Copy nothing from the entries below except the lines from the one containing "(s.chan c).slots[i]?) ∧" through the one containing "simp only [Option.isSome_some, if_true]", and copy those exactly.

-*-

-- ==== Sys2Proof/Laws/Isr.lean ====
section
/-! SUPPORT. What the receive interrupt does (45_frame_store_isr.md): one read, one dedicated buffer, all of them, and the
whole handler, each with the channel, the trace and the sequencer it leaves. -/

namespace Sys2Proof.Machine

/-- The frame a hardware frame becomes, as a captured slot (R222 to R226). -/
def captured (h : HwFrame) : RxSlot := { flag := true, frame := frameOf h }

/-- The sequencer after the handler wrote slot i of channel c, which held `old` (20_memory.md R72). -/
def overwritten (q : Sequencer) (c i : Nat) (old : CanFrame) : Sequencer :=
  match q.phase, q.sub with
  | .p1, .copy earlier => if q.chan = c ∧ q.slot = i then { q with sub := .copy (earlier ++ [old]) } else q
  | _, _ => q

theorem noteOverwrite_seq (s : State) (c i : Nat) :
    (s.noteOverwrite c i).seq = overwritten s.seq c i ((s.chan c).slot i).frame := by
  rcases s with ⟨chans, ⟨qc, ph, sl, sb⟩, es, tr⟩
  unfold State.noteOverwrite overwritten
  cases ph <;> cases sb <;> first | rfl | (simp only; split <;> rfl)

@[simp] theorem overwritten_chan (q : Sequencer) (c i : Nat) (old : CanFrame) : (overwritten q c i old).chan = q.chan := by
  unfold overwritten; split
  · split <;> rfl
  · rfl
@[simp] theorem overwritten_slot (q : Sequencer) (c i : Nat) (old : CanFrame) : (overwritten q c i old).slot = q.slot := by
  unfold overwritten; split
  · split <;> rfl
  · rfl
@[simp] theorem overwritten_phase (q : Sequencer) (c i : Nat) (old : CanFrame) :
    (overwritten q c i old).phase = q.phase := by
  unfold overwritten; split
  · split <;> rfl
  · rfl

/-- A write of a slot that is not being copied leaves the sequencer. -/
theorem overwritten_other (q : Sequencer) (c i : Nat) (old : CanFrame) (h : q.chan ≠ c ∨ q.slot ≠ i) :
    overwritten q c i old = q := by
  unfold overwritten
  split
  · rw [if_neg (by rintro ⟨a, b⟩; rcases h with h | h <;> contradiction)]
  · rfl

/-- `HwRead` of a source with a frame, and the write of its slot (R222, R223). -/
theorem armRead_eq (s : State) (c : Nat) (src : RxSource) (h : HwFrame) (hc : c < s.chans.length)
    (hf : (s.chan c).hw.rx.front src = some h) :
    s.armRead c src =
      { chans := s.chans.set c
          { s.chan c with
            slots := (s.chan c).slots.set (slotOf src) (captured h),
            hw := { (s.chan c).hw with rx := (s.chan c).hw.rx.afterRead src } },
        seq := overwritten s.seq c (slotOf src) ((s.chan c).slot (slotOf src)).frame,
        sched := s.sched, trace := s.trace ++ [.hwRead c src] } := by
  unfold State.armRead
  rw [hf]
  have hx : ((s.emit (.hwRead c src)).modRx c (fun v => v.afterRead src)).chan c =
      { s.chan c with hw := { (s.chan c).hw with rx := (s.chan c).hw.rx.afterRead src } } := by
    rw [modRx_eq, chan_modChan_same _ _ _ (by simpa using hc)]; rfl
  have hs : ∀ i, ({ s.chan c with hw := { (s.chan c).hw with rx := (s.chan c).hw.rx.afterRead src } } : Channel).slot i =
      (s.chan c).slot i := fun _ => rfl
  refine state_ext _ _ ?_ ?_ ?_ ?_ ?_
  · simp [modRx_eq]
  · intro d hd
    have hd' : d < s.chans.length := by simpa [modRx_eq] using hd
    rw [capture_chan _ _ _ _ _ (by simpa [modRx_eq] using hc), hx]
    by_cases e : d = c
    · subst e; rw [if_pos rfl, chan_set _ _ _ _ _ _ hc]; rfl
    · rw [if_neg e, modRx_eq, chan_modChan_other _ _ _ _ e]
      simp [State.chan, List.getD_eq_getElem?_getD, Ne.symm e]
  · rw [capture_seq, noteOverwrite_seq, hx, hs]; rfl
  · rw [capture_sched]; rfl
  · rw [capture_trace]; rfl

/-- One dedicated buffer with data (R224). -/
theorem armDedicated_eq (s : State) (c k : Nat) (h : HwFrame) (hc : c < s.chans.length)
    (hf : (s.chan c).hw.rx.ded.getD k none = some h) :
    s.armDedicated c k =
      { chans := s.chans.set c
          { s.chan c with
            slots := (s.chan c).slots.set (2 + k) (captured h),
            hw := { (s.chan c).hw with rx := (s.chan c).hw.rx.clearNdat k } },
        seq := overwritten s.seq c (2 + k) ((s.chan c).slot (2 + k)).frame,
        sched := s.sched, trace := s.trace ++ [.hwRead c (.dedicated k), .clearNdat c k] } := by
  unfold State.armDedicated
  rw [armRead_eq s c (.dedicated k) h hc hf]
  simp [State.emit, modRx_eq, State.modChan, chan_set, hc, RxView.afterRead, slotOf]

/-- The frames the dedicated arm captures: buffer j's, for j from k on, n of them. -/
def dedicatedFrame (ded : List (Option HwFrame)) (k n i : Nat) : Option HwFrame :=
  if 2 + k ≤ i ∧ i < 2 + k + n then ded.getD (i - 2) none else none

/-- The outputs of the dedicated arm over n buffers from k. -/
def dedicatedOutputs (c : Nat) (ded : List (Option HwFrame)) (k n : Nat) : List Output :=
  (List.range' k n).flatMap
    (fun j => if (ded.getD j none).isSome then [.hwRead c (.dedicated j), .clearNdat c j] else [])

/-- The dedicated arm over n buffers from k (R224). -/
theorem armAllDedicated_spec (n : Nat) : ∀ (s : State) (c k : Nat), c < s.chans.length →
    (s.chan c).hw.rx.ded.length + 2 ≤ (s.chan c).slots.length →
    ∃ slots ded q, s.armAllDedicated c k n =
        { chans := s.chans.set c
            { s.chan c with
              slots := slots, hw := { (s.chan c).hw with rx := { (s.chan c).hw.rx with ded := ded } } },
          seq := q, sched := s.sched, trace := s.trace ++ dedicatedOutputs c (s.chan c).hw.rx.ded k n } ∧
      slots.length = (s.chan c).slots.length ∧ ded.length = (s.chan c).hw.rx.ded.length ∧
      (∀ i < slots.length, slots[i]? =
        match dedicatedFrame (s.chan c).hw.rx.ded k n i with
        | some h => some (captured h)
        | none => (s.chan c).slots[i]?) ∧
      (∀ j, ded.getD j none = if k ≤ j ∧ j < k + n then none else (s.chan c).hw.rx.ded.getD j none) ∧
      q = (if s.seq.chan = c ∧ (dedicatedFrame (s.chan c).hw.rx.ded k n s.seq.slot).isSome then
          overwritten s.seq c s.seq.slot ((s.chan c).slot s.seq.slot).frame else s.seq) := by
  induction n with
  | zero =>
    intro s c k hc hl
    refine ⟨(s.chan c).slots, (s.chan c).hw.rx.ded, s.seq, ?_, rfl, rfl, ?_, ?_, ?_⟩
    · show s = _
      rw [set_chan_self s c hc]
      simp [dedicatedOutputs]
    · intro i _
      rw [dedicatedFrame, if_neg (by omega)]
    · intro j; rw [if_neg (by omega)]
    · have : dedicatedFrame (s.chan c).hw.rx.ded k 0 s.seq.slot = none := by
        unfold dedicatedFrame; rw [if_neg (by omega)]
      simp [this]
  | succ n ih =>
    intro s c k hc hl
    unfold State.armAllDedicated
    cases hk : (s.chan c).hw.rx.ded.getD k none with
    | none =>
      simp only [Option.isSome_none, Bool.false_eq_true, if_false]
      obtain ⟨slots, ded, q, he, h1, h2, h3, h4, h5⟩ := ih s c (k + 1) hc hl
      have hfr : ∀ i, dedicatedFrame (s.chan c).hw.rx.ded (k + 1) n i = dedicatedFrame (s.chan c).hw.rx.ded k (n + 1) i := by
        intro i
        unfold dedicatedFrame
        by_cases e : i = 2 + k
        · subst e
          rw [if_neg (by omega), if_pos (by omega), show 2 + k - 2 = k by omega, hk]
        · by_cases e2 : 2 + (k + 1) ≤ i ∧ i < 2 + (k + 1) + n
          · rw [if_pos e2, if_pos (by omega)]
          · rw [if_neg e2, if_neg (by omega)]
      refine ⟨slots, ded, q, ?_, h1, h2, ?_, ?_, ?_⟩
      · rw [he]
        rw [dedicatedOutputs, dedicatedOutputs, List.range'_succ, List.flatMap_cons, hk]
        rfl
      · intro i hi; rw [h3 i hi, hfr]
      · intro j
        rw [h4 j]
        by_cases e : j = k
        · subst e; rw [if_neg (by omega), if_pos (by omega), hk]
        · by_cases e2 : k + 1 ≤ j ∧ j < k + 1 + n
          · rw [if_pos e2, if_pos (by omega)]
          · rw [if_neg e2, if_neg (by omega)]
      · rw [h5, hfr]
    | some h =>
      simp only [Option.isSome_some, if_true]
      rw [armDedicated_eq s c k h hc hk]
      have hkl : k < (s.chan c).hw.rx.ded.length := by
        by_contra hn
        rw [List.getD_eq_getElem?_getD, List.getElem?_eq_none (by omega)] at hk
        cases hk
      obtain ⟨slots, ded, q, he, h1, h2, h3, h4, h5⟩ := ih
        { chans := s.chans.set c
            { s.chan c with
              slots := (s.chan c).slots.set (2 + k) (captured h),
              hw := { (s.chan c).hw with rx := (s.chan c).hw.rx.clearNdat k } },
          seq := overwritten s.seq c (2 + k) ((s.chan c).slot (2 + k)).frame,
          sched := s.sched, trace := s.trace ++ [.hwRead c (.dedicated k), .clearNdat c k] } c (k + 1)
        (by simpa using hc) (by simpa [chan_set, hc, RxView.clearNdat] using hl)
      simp only [chan_set _ _ _ _ _ _ hc, RxView.clearNdat, List.length_set] at he h1 h2 h3 h4 h5
      have hset : ∀ j, ((s.chan c).hw.rx.ded.set k none).getD j none =
          if j = k then none else (s.chan c).hw.rx.ded.getD j none := by
        intro j
        by_cases e : j = k
        · subst e; simp [List.getD_eq_getElem?_getD, hkl]
        · simp [List.getD_eq_getElem?_getD, e, Ne.symm e]
      have hfr : ∀ i, i ≠ 2 + k → dedicatedFrame ((s.chan c).hw.rx.ded.set k none) (k + 1) n i =
          dedicatedFrame (s.chan c).hw.rx.ded k (n + 1) i := by
        intro i e
        unfold dedicatedFrame
        by_cases e2 : 2 + (k + 1) ≤ i ∧ i < 2 + (k + 1) + n
        · rw [if_pos e2, if_pos (by omega), hset, if_neg (by omega)]
        · rw [if_neg e2, if_neg (by omega)]
      have hfk : dedicatedFrame ((s.chan c).hw.rx.ded.set k none) (k + 1) n (2 + k) = none := by
        unfold dedicatedFrame; rw [if_neg (by omega)]
      have hfk' : dedicatedFrame (s.chan c).hw.rx.ded k (n + 1) (2 + k) = some h := by
        unfold dedicatedFrame; rw [if_pos (by omega), show 2 + k - 2 = k by omega, hk]
      refine ⟨slots, ded, q, ?_, h1, h2, ?_, ?_, ?_⟩
      · refine Eq.trans he ?_
        have hout : dedicatedOutputs c ((s.chan c).hw.rx.ded.set k none) (k + 1) n =
            dedicatedOutputs c (s.chan c).hw.rx.ded (k + 1) n := by
          unfold dedicatedOutputs
          refine List.flatMap_congr (fun j hj => ?_)
          rw [List.mem_range'_1] at hj
          have hj' : ((s.chan c).hw.rx.ded.set k none).getD j none = (s.chan c).hw.rx.ded.getD j none := by
            rw [hset, if_neg (by omega)]
          rw [hj']
        have hsucc : dedicatedOutputs c (s.chan c).hw.rx.ded k (n + 1) =
            [.hwRead c (.dedicated k), .clearNdat c k] ++ dedicatedOutputs c (s.chan c).hw.rx.ded (k + 1) n := by
          rw [dedicatedOutputs, List.range'_succ, List.flatMap_cons, hk]; rfl
        simp only [hout, hsucc, List.set_set, List.append_assoc]
      · intro i hi
        rw [h3 i hi]
        by_cases e : i = 2 + k
        · subst e
          rw [hfk, hfk']
          simp [List.getElem?_set, show 2 + k < (s.chan c).slots.length by omega]
        · rw [hfr i e]
          simp [List.getElem?_set, Ne.symm e]
      · intro j
        rw [h4 j, hset]
        by_cases e : j = k
        · subst e; rw [if_neg (by omega), if_pos rfl, if_pos (by omega)]
        · by_cases e2 : k + 1 ≤ j ∧ j < k + 1 + n
          · rw [if_pos e2, if_pos (by omega)]
          · rw [if_neg e2, if_neg e, if_neg (by omega)]
      · rw [h5]
        simp only [overwritten_chan, overwritten_slot]
        by_cases e : s.seq.slot = 2 + k
        · rw [e, hfk, hfk']
          simp only [Option.isSome_none, Option.isSome_some, and_true, and_false, Bool.false_eq_true, if_false]
          by_cases e2 : s.seq.chan = c
          · rw [if_pos e2]
          · rw [if_neg e2, overwritten_other _ _ _ _ (.inl e2)]
        · rw [hfr _ e, overwritten_other s.seq c (2 + k) _ (.inr e)]
          by_cases e2 : s.seq.chan = c ∧
              (dedicatedFrame (s.chan c).hw.rx.ded k (n + 1) s.seq.slot).isSome = true
          · rw [if_pos e2, if_pos e2]
            congr 1
            unfold Channel.slot
            simp [List.getD_eq_getElem?_getD, List.getElem?_set, Ne.symm e]
          · rw [if_neg e2, if_neg e2]

end Sys2Proof.Machine
end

-*-

__Answer to the exercise__:
        | none => (s.chan c).slots[i]?) ∧
      (∀ j, ded.getD j none = if k ≤ j ∧ j < k + n then none else (s.chan c).hw.rx.ded.getD j none) ∧
      q = (if s.seq.chan = c ∧ (dedicatedFrame (s.chan c).hw.rx.ded k n s.seq.slot).isSome then
          overwritten s.seq c s.seq.slot ((s.chan c).slot s.seq.slot).frame else s.seq) := by
  induction n with
  | zero =>
    intro s c k hc hl
    refine ⟨(s.chan c).slots, (s.chan c).hw.rx.ded, s.seq, ?_, rfl, rfl, ?_, ?_, ?_⟩
    · show s = _
      rw [set_chan_self s c hc]
      simp [dedicatedOutputs]
    · intro i _
      rw [dedicatedFrame, if_neg (by omega)]
    · intro j; rw [if_neg (by omega)]
    · have : dedicatedFrame (s.chan c).hw.rx.ded k 0 s.seq.slot = none := by
        unfold dedicatedFrame; rw [if_neg (by omega)]
      simp [this]
  | succ n ih =>
    intro s c k hc hl
    unfold State.armAllDedicated
    cases hk : (s.chan c).hw.rx.ded.getD k none with
    | none =>
      simp only [Option.isSome_none, Bool.false_eq_true, if_false]
      obtain ⟨slots, ded, q, he, h1, h2, h3, h4, h5⟩ := ih s c (k + 1) hc hl
      have hfr : ∀ i, dedicatedFrame (s.chan c).hw.rx.ded (k + 1) n i = dedicatedFrame (s.chan c).hw.rx.ded k (n + 1) i := by
        intro i
        unfold dedicatedFrame
        by_cases e : i = 2 + k
        · subst e
          rw [if_neg (by omega), if_pos (by omega), show 2 + k - 2 = k by omega, hk]
        · by_cases e2 : 2 + (k + 1) ≤ i ∧ i < 2 + (k + 1) + n
          · rw [if_pos e2, if_pos (by omega)]
          · rw [if_neg e2, if_neg (by omega)]
      refine ⟨slots, ded, q, ?_, h1, h2, ?_, ?_, ?_⟩
      · rw [he]
        rw [dedicatedOutputs, dedicatedOutputs, List.range'_succ, List.flatMap_cons, hk]
        rfl
      · intro i hi; rw [h3 i hi, hfr]
      · intro j
        rw [h4 j]
        by_cases e : j = k
        · subst e; rw [if_neg (by omega), if_pos (by omega), hk]
        · by_cases e2 : k + 1 ≤ j ∧ j < k + 1 + n
          · rw [if_pos e2, if_pos (by omega)]
          · rw [if_neg e2, if_neg (by omega)]
      · rw [h5, hfr]
    | some h =>
      simp only [Option.isSome_some, if_true]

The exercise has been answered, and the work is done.